I moved away from Central Florida in 1972, came up here to Tallahassee and fell in love with our little hills and all the tress. Tallahassee and Leon County are VERY blue. Our worst problems come from the idiots the rest of the state send up here to run the government. That and the fact that much of our small county is owned by federal, state,county and city governments so even for our small size the property tax base is tiny.
An advantage of Tallahassee is that even with global warming and rising sea levels, we'll stay above water. The ancient shoreline was south of Tallahassee - the Cody Scarp still shows where the sea level was during the Pleistocene (https://en.wikipedia.org/wiki/Cody_Scarp). The red areas of Wakulla County might drown, but those of us in the Red Hills of Florida will be fine!

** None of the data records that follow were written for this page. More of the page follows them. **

-- ==== Sys2Proof/Machine/PortCtl.lean ====
section
/-! DEFINITION. Links going up and down (R319), arriving frames and their filters (R320, R321), forwarding on the chain
ring (R362, R363), HELLO (R329, R332, R341), TIME (R507), and the bypass switch (R338, R339). -/

namespace Sys2Proof.Machine

/-! ## Links (R319) -/

/-- Discard every frame queued for a port, the port's own among them, and the raw frames that wait to be paced onto it; a discarded raw
frame's descriptor ends with PEER_UNREACHABLE, and a discarded forwarded frame frees the buffer it came in (R336). A chain link that goes
down with the switch on its way counts too: its frames were queued while the port was enabled. -/
def State.dropQueued (s : State) (p : Nat) : State :=
  let x := s.port p
  let paced := s.trans.raw.filter fun f => f.port = p
  let s : State := { s with trans.raw := s.trans.raw.filter fun f => f.port ≠ p }
  let s := paced.foldl (fun s f => s.endWith f.q f.count Status.peerUnreachable) s
  let all := x.egress ++ x.waitRoom
  let s := if (s.portRec p).mode = 0 then s else s.bumpBy .prtCounterCount (p * 36 + 14) all.length
  let s := s.modPort p fun x => { x with egress := [], waitRoom := [], dwrr := [], replay := [] }
  all.foldl (fun s t => match t.body, t.rawq with
    | .forward f, _ => s.freeForwarded p f
    | _, some (q, count) => s.endWith q count Status.peerUnreachable
    | _, none => s) s

/-- A link that is up goes down with a cause: its frames are discarded, PORT_LINK is written, and Device Time may lose
its Source (R509). -/
def State.goDown (s : State) (p cause : Nat) : State :=
  if !s.linkUp p then s
  else
    let s := s.dropQueued p
    let s := s.modPort p fun x => { x with link := .down, welt := false, weltOff := false, peer := none, peerWelt := false,
                                           lastHelloRx := none, time1 := none }
    let s := (s.portLink p cause).startTraining p
    if s.sourcePort = some p then s.sourceState true else s

/-- The lock group that a port belongs to, as its members. -/
def lockOf (l : LastImage) (p : Nat) : List Nat :=
  let g := (l.ports.getD p {}).lock
  if g = 0xFF then [] else (List.range 8).filter fun k => (l.ports.getD k {}).lock = g

/-- A port's mode, lock group, PFC or Welt setting changes. R49 does not say when a lock group changes: here when its members do, so that
a port changes where another joins or leaves its group, and does not by a new number of the same group (DESIGN CHOICE, log entry 78). -/
def portChanges (o n : LastImage) (p : Nat) : Bool :=
  let a := o.ports.getD p {}
  let b := n.ports.getD p {}
  decide (a.mode ≠ b.mode ∨ a.pfcMask ≠ b.pfcMask ∨ lockOf o p ≠ lockOf n p) || (decide (p < 8) && a.welt != b.welt)

/-- Ports that go down at the start of the pause, and train after it. Without a Last in force, every port trains. -/
def State.changedPorts (s : State) (l : LastImage) : List Nat :=
  (List.range 10).filter fun p => match s.last.inForce with
    | some o => portChanges o l p
    | none => true

/-- A port that a Last activation changes stays down until the resume notice (R49). -/
def State.pauseHolds (s : State) (p : Nat) : Bool :=
  match s.last.phase with
  | .paused _ _ _ l => (s.changedPorts l).contains p
  | _ => false

/-- The interface that a port trains to (R315): chain optics, the one selected, or in Auto what negotiation found. -/
def State.trainsAs (s : State) (p found : Nat) : Nat :=
  if 8 ≤ p then 3
  else match s.fld .prtLinkCtrlInterface p with
    | 1 => 1
    | 2 => 2
    | _ => if (s.port p).interface = 2 then 2 else clamp 1 2 found

/-- CHAIN_SPAN (R337), where Welt runs on a span longer than declared. -/
def State.spanEvent (s : State) (p : Nat) : State :=
  let x := s.port p
  if x.welt ∧ (s.portRec p).cableM < x.spanM then
    s.raise { slice := 0, code := EventCode.chainSpan, object := p, info := x.spanM, detail := (s.portRec p).cableM }
  else s

/-- Welt starts on a link (R329). -/
def State.startWelt (s : State) (p : Nat) : State :=
  s.modPort p fun x => { x with welt := true, lastStatusRx := s.time.now, nextStatus := s.time.now }

/-- The link comes up (R319, R329). -/
def State.comeUp (s : State) (p interface laneMap polarity : Nat) : State :=
  let x := s.port p
  let now := s.time.now
  let s := s.modPort p fun x =>
    { x with link := .up, upSince := now, interface, laneMap, polarity, lossSince := none, dark := false, weltOff := false,
             nextHello := now + 1000000000, nextTime := now }
  let recent := x.helloSeen && x.peerWelt && x.lastHelloRx.any fun h => decide (now ≤ h.2 + 1000000)
  let s := if 8 ≤ p ∨ (recent ∧ s.offersWelt p) then s.startWelt p else s
  let s := (s.portLink p 0).spanEvent p
  if s.sourcePort = some p then s.sourceState false else s

/-- A write of PRT_LINK_CTRL: ForceDown holds the link down, and a new Interface or Retrain trains it again. -/
def State.retrain (s : State) (p : Nat) : State :=
  if (s.port p).forceDown then s else if s.linkUp p then s.goDown p 4 else s.startTraining p

def State.setForceDown (s : State) (p : Nat) (on : Bool) : State :=
  let was := (s.port p).forceDown
  let s := s.modPort p fun x => { x with forceDown := on }
  if on then (if s.linkUp p then s.goDown p 2 else s.modPort p fun x => { x with link := .down })
  else if was then s.startTraining p else s

/-- A write of PRT_LINK_CTRL writes Interface, which retrains a fabric port (R315); Retrain retrains any. -/
def State.writeLinkCtrl (s : State) (p : Nat) (v : Word64) : State :=
  let s := (s.storeReg .prtLinkCtrl p v).setForceDown p (v.getLsbD 0)
  if v.getLsbD 1 ∨ p < 8 then s.retrain p else s

/-! ## Forwarding on the chain ring (R359 to R363) -/

def addrGroup (a : BitVec 128) : Nat := a.toNat / 2 ^ 14 % 64
def addrNode (a : BitVec 128) : Nat := a.toNat / 2 ^ 8 % 64

/-- A frame that arrived on a chain port came over the dateline: the link whose west end has the higher position. -/
def State.overDateline (s : State) (b : RouteBank) (p : Nat) : Bool :=
  match (s.port p).peer with
  | none => false
  | some (c, _) =>
    let me := (b.chainOf (coordNode s.coord)).pos
    let him := (b.chainOf (coordNode c)).pos
    if p = 9 then decide (me < him) else decide (him < me)

/-- Under a bank, a frame that arrived on a chain port is for a node of the own group, whose record is Valid, and travels the way that R361
or the record gives: east where it arrived on port 9, west where on port 8 (R363). -/
def State.waysOn (s : State) (p lane : Nat) (a : Arrival) (b : RouteBank) : Bool :=
  let r := b.chainOf (addrNode a.dst)
  let mine := decide (a.dst.toNat / 2 ^ 64 = (b.entry (routeIndex s.coord)).pfx.toNat) && addrGroup a.dst = coordGroup s.coord
  let way := if lane = 0 then decide ((b.chainOf (addrNode a.src)).pos < r.pos) == decide (p = 9)
    else decide (r.dir = if p = 9 then 1 else 2)
  mine && r.valid && way

/-- The banks by which a forwarder judges a frame (R353): the one its flag names where its source is in the own group, of the same site, hall
and group, and otherwise the Active one, or the Draining one where the frame fails under that. -/
def State.forwardBanks (s : State) (a : Arrival) : List RouteBank :=
  let named := s.judges a.pkt.epoch true
  if named.any fun b => (s.srcCoord [b] a.src).any fun c => sameGroup c s.coord then named else s.judges a.pkt.epoch false

/-- Forward a frame that is addressed to another node of the ring, or drop it (R362, R363). -/
def State.forwardFrame (s : State) (p : Nat) (fr : RxFrame) (a : Arrival) (lane : Nat) : State :=
  let drop (f : Fld) : State := (s.bump f 0).freeVl p lane fr.length
  match (s.forwardBanks a).find? (s.waysOn p lane a) with
  | none => drop .rteFwdStatDirDrop
  | some b =>
    let crossed := s.overDateline b p
    if crossed ∧ (lane = 0 ∨ lane = 3) then drop .rteFwdStatDatelineDrop
    else
      let out := if p = 9 then 8 else 9
      if !s.linkUp out then (s.portCount out 14 1).freeVl p lane fr.length
      else
        (s.bump .rteFwdStatForwarded 0).queueFrame out
          { body := .forward fr, cls := if lane = 0 then 7 else 0, bytes := fr.length - 8,
            dst := BitVec.ofNat 20 (s.coord.toNat / 64 * 64 + addrNode a.dst),
            vl := if lane = 0 then 0 else if lane = 3 ∨ crossed then 3 else 2 }

/-! ## Arriving frames (R320) -/

/-- The VLAN tag that R318 accepts on a Cyquin frame of a fabric port. -/
def State.tagAccepted (s : State) (p : Nat) (tags : List VlanTag) : Bool :=
  match tags.head? with
  | none => s.fld .prtVlanTagEnable p = 0
  | some t => t.vid = 0 || (s.fld .prtVlanTagEnable p = 1 && t.vid = s.fld .prtVlanVlanId p)

/-- A chain port's buffer is free of a frame that goes no further. -/
def State.done (s : State) (p lane : Nat) (fr : RxFrame) : State := s.freeVl p lane fr.length

/-- Class of an arriving frame: its priority's, or on a chain port its lane's. -/
def State.classIn (s : State) (p lane : Nat) (fr : RxFrame) : Nat :=
  if p < 8 then s.classOf ((fr.tags.head?.map (·.pcp)).getD 0) else if lane = 0 then 7 else 0

/-- The answer to a solicitation for a port's own address: a Neighbor Advertisement with the port's MAC address, to the node that asked
(R61). -/
def State.advertise (s : State) (p : Nat) (fr : RxFrame) (target : BitVec 128) : State :=
  let h : PathHdr := { dmac := BitVec.ofNat 48 (beField fr.bytes 6 6), srcIp := target, hop := 255,
                       dstIp := BitVec.ofNat 128 (beField fr.bytes (etherAt fr.bytes + 10) 16) }
  s.queueFrame p { body := .neighborAdvert target (portMac p), cls := 7, bytes := 90, hdr := some h }

/-- Steps 4 to 7, for a frame of a lane. In the pause of a Last activation, frames of classes 0 to 6 are discarded (R49). -/
def State.classify (s : State) (p lane : Nat) (fr : RxFrame) : State :=
  if (s.port p).wireFault ≠ 0 ∨ (s.inPause ∧ s.classIn p lane fr ≠ 7) then s.done p lane fr
  else if p < 8 ∧ 1 < fr.tags.length then s.portCount p 6 1
  else match fr.kind with
    | .neighborSolicit target =>
      if s.activeBank.isSome ∧ target = ipOf s.ownPrefix s.coord p then (s.advertise p fr target).done p lane fr
      else (s.toFilters p fr).done p lane fr
    | .udp =>
      let a := readFrame p fr.bytes
      if s.addressOk a then
        if p < 8 ∧ !s.tagAccepted p fr.tags then s.portCount p 6 1
        else if p < 8 then s.holdFrame p ((fr.tags.head?.map (·.pcp)).getD 0) fr.length a
        else { s with ingress := s.ingress ++ [({ arrival := a, bytes := fr.length, vl := lane } : Held)] }
      else if 8 ≤ p ∧ !s.ownPortOf a.dst 8 ∧ !s.ownPortOf a.dst 9 then s.forwardFrame p fr a lane
      else (s.toFilters p fr).done p lane fr
    | _ => (s.toFilters p fr).done p lane fr

/-- Steps 1 to 3. -/
def State.receiveFrame (s : State) (p : Nat) (fr : RxFrame) : State :=
  let x := s.port p
  if !s.portEnabled p ∨ !s.linkUp p then s
  else if !fr.fcsOk then s.portCount p 4 1
  else
    let s := (s.portCount p 0 1).portCount p 1 fr.length
    if (if x.welt then 9224 else 9216) < fr.length ∨ fr.length < 64 then s.portCount p 5 1
    else match fr.kind with
      | .pfc mask quanta => s.obeyPfc p mask quanta
      | .weltControl => s
      | .pause8023x => s.portCount p 15 1
      | _ =>
        if !x.welt then s.classify p 0 fr
        else match fr.weltTag with
          | none => s
          | some (lane, seq) =>
            match s.acceptWelt p lane seq with
            | (s, true) => (s.countWelt p).classify p lane fr
            | (s, false) => s.countWelt p

/-- A control frame of the MAC is a frame of the least length. -/
def State.countControl (s : State) (p : Nat) : State := (s.portCount p 0 1).portCount p 1 64

/-! ## HELLO (R329, R332, R337, R341) -/

/-- The wiring fault that a HELLO shows. -/
def State.helloFault (s : State) (p : Nat) (c : Coord) (pp : Nat) : Nat :=
  if c = s.coord ∧ pp = p then 2
  else if 8 ≤ p ∧ c = s.coord ∧ (pp = 8 ∨ pp = 9) then 3
  else if 8 ≤ p ∧ pp = p then 4
  else 0

/-- A HELLO arrives. It resets sequences and credits while the link is not up (R332, R340). -/
def State.takeHello (s : State) (p : Nat) (c : Coord) (pp : Nat) (weltEnable : Bool) (send echo : Word64) : State :=
  let now := s.time.now
  let fault := s.helloFault p c pp
  let s := (s.countControl p).wiring p fault (c.toNat + pp * 2 ^ 20)
  if fault ≠ 0 then s
  else
    let x := s.port p
    let rtt := if echo = 0 then x.rttNs else (BitVec.ofNat 64 now - echo).toNat
    let told := decide (x.spanM ≤ (s.portRec p).cableM)
    let s := s.modPort p fun x =>
      { (if x.link = .up then x else x.resetWelt) with
        helloSeen := true, dark := false, peer := some (c, pp), peerWelt := weltEnable, lastHelloRx := some (send, now),
        rttNs := rtt, spanM := (rtt - 1380) / 10 }
    if x.link ≠ .up then s
    else if p < 8 ∧ !x.welt ∧ !x.weltOff ∧ weltEnable ∧ s.offersWelt p ∧ now ≤ x.upSince + 1000000 then
      let s := (s.modPort p Port.resetWelt).startWelt p
      (s.portLink p 0).spanEvent p
    else if told then s.spanEvent p else s

/-! ## TIME (R507) -/

/-- A TIME frame arrives at a chain port, its stamps in 2^-16 ns: t1 is the peer's send stamp, t1p the stamp of the
node's own last frame, t2p when the peer received that. -/
def State.takeTime (s : State) (p t1 t1p t2p : Nat) : State :=
  let here := s.time.now * 65536 + s.time.frac
  let s := (s.countControl p).modPort p fun x => { x with time1 := some (t1, here) }
  if t1p = 0 ∨ s.sourcePort ≠ some p then s
  else
    let theta : Int := (((t2p : Int) - t1p) - ((here : Int) - t1)) / 2
    { s with time.slewLeft := theta * 1000000, time.offsetNs := theta / 65536 }

/-! ## The bypass switch (R338, R339) -/

def pinBypassReq : Nat := 5

/-- Some source asks for bypass. -/
def State.bypassWanted (s : State) : Bool := s.bypass.noLast || s.bypass.record || s.bypass.pin || s.bypass.mailbox

/-- Both chain ports' buffers are empty. -/
def State.chainEmpty (s : State) : Bool :=
  [8, 9].all fun p => (s.heldAt p).isEmpty && (s.port p).egress.isEmpty && (s.port p).waitRoom.isEmpty

/-- The switch starts to move: the chain ports lose their light, or have it again once it has settled. -/
def State.moveSwitch (s : State) (away : Bool) : State :=
  let s := { s with bypass.phase := .moving away (s.time.now + 8000000) }
  if away then [8, 9].foldl (fun s p => s.modPort p fun x =>
    if x.link = .up ∧ x.lossSince.isNone then { x with lossSince := some s.time.now, dark := true } else x) s
  else s

/-- Answer the CHAIN_BYPASS commands that waited for the switch to stand so. -/
def State.answerBypass (s : State) (good : Bool → Bool) : State :=
  let (go, stay) := s.bypass.waiter.partition fun w => good w.2.2
  go.foldl (fun s w => s.respond (w.1, w.2.1) Status.success []) { s with bypass.waiter := stay }

/-- The sources have changed: a commanded entry drains first, and the switch leaves bypass once every source has
cleared. -/
def State.bypassSources (s : State) : State :=
  let s := { s with
    bypass.noLast := s.last.inForce.isNone,
    bypass.record := s.last.inForce.isSome && [8, 9].any fun p => (s.portRec p).mode = 0,
    bypass.pin := (s.pinsWith pinBypassReq).any fun k => !s.board.gpioIn.getLsbD k }
  match s.bypass.phase, s.bypassWanted with
  | .lit, true => { s with bypass.phase := .draining (s.time.now + 1000000) }
  | .draining _, false =>
    let s : State := { s with bypass.phase := .lit }
    ((s.modPort 8 Port.giveBack).modPort 9 Port.giveBack).answerBypass fun _ => true
  | .bypassed, false => s.moveSwitch false
  | .lit, false => s.answerBypass fun _ => true
  | .bypassed, true => s.answerBypass fun _ => true
  | _, _ => s

/-- The switch has settled. -/
def State.switchSettled (s : State) (away : Bool) : State :=
  let s := { s with bypass.phase := if away then .bypassed else .lit }
  let s := if away then [8, 9].foldl (fun s p => (s.goDown p 1).startTraining p) s
    else [8, 9].foldl (fun s p => s.startTraining p) s
  (s.answerBypass fun on => on = away).bypassSources

end Sys2Proof.Machine
end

If the water goes up 150 feet I will have an offshore island since my home is on a 200 foot about sea level ridge.
Sinkholes are not a huge worry for me either, though they showed up a lot around Bartow in the 60s and we have old ones here in North Florida (Leon Sinks ). They really don't show up that often and seldom take homes. Most buildings damaged by sinks are built on marginal land.
When I was in college the sinks were where you stopped to cool off and rinse the salt off on the way back from the beaches on the cost. Now they are all on private land or in the National Forest where they will not let anyone swim.
At 64 I'm not going to worry about Zika - for most people it's like a mild flu. The main danger is for pregnant women and I no longer have the parts for that and permanently prevented the possibility in 1977.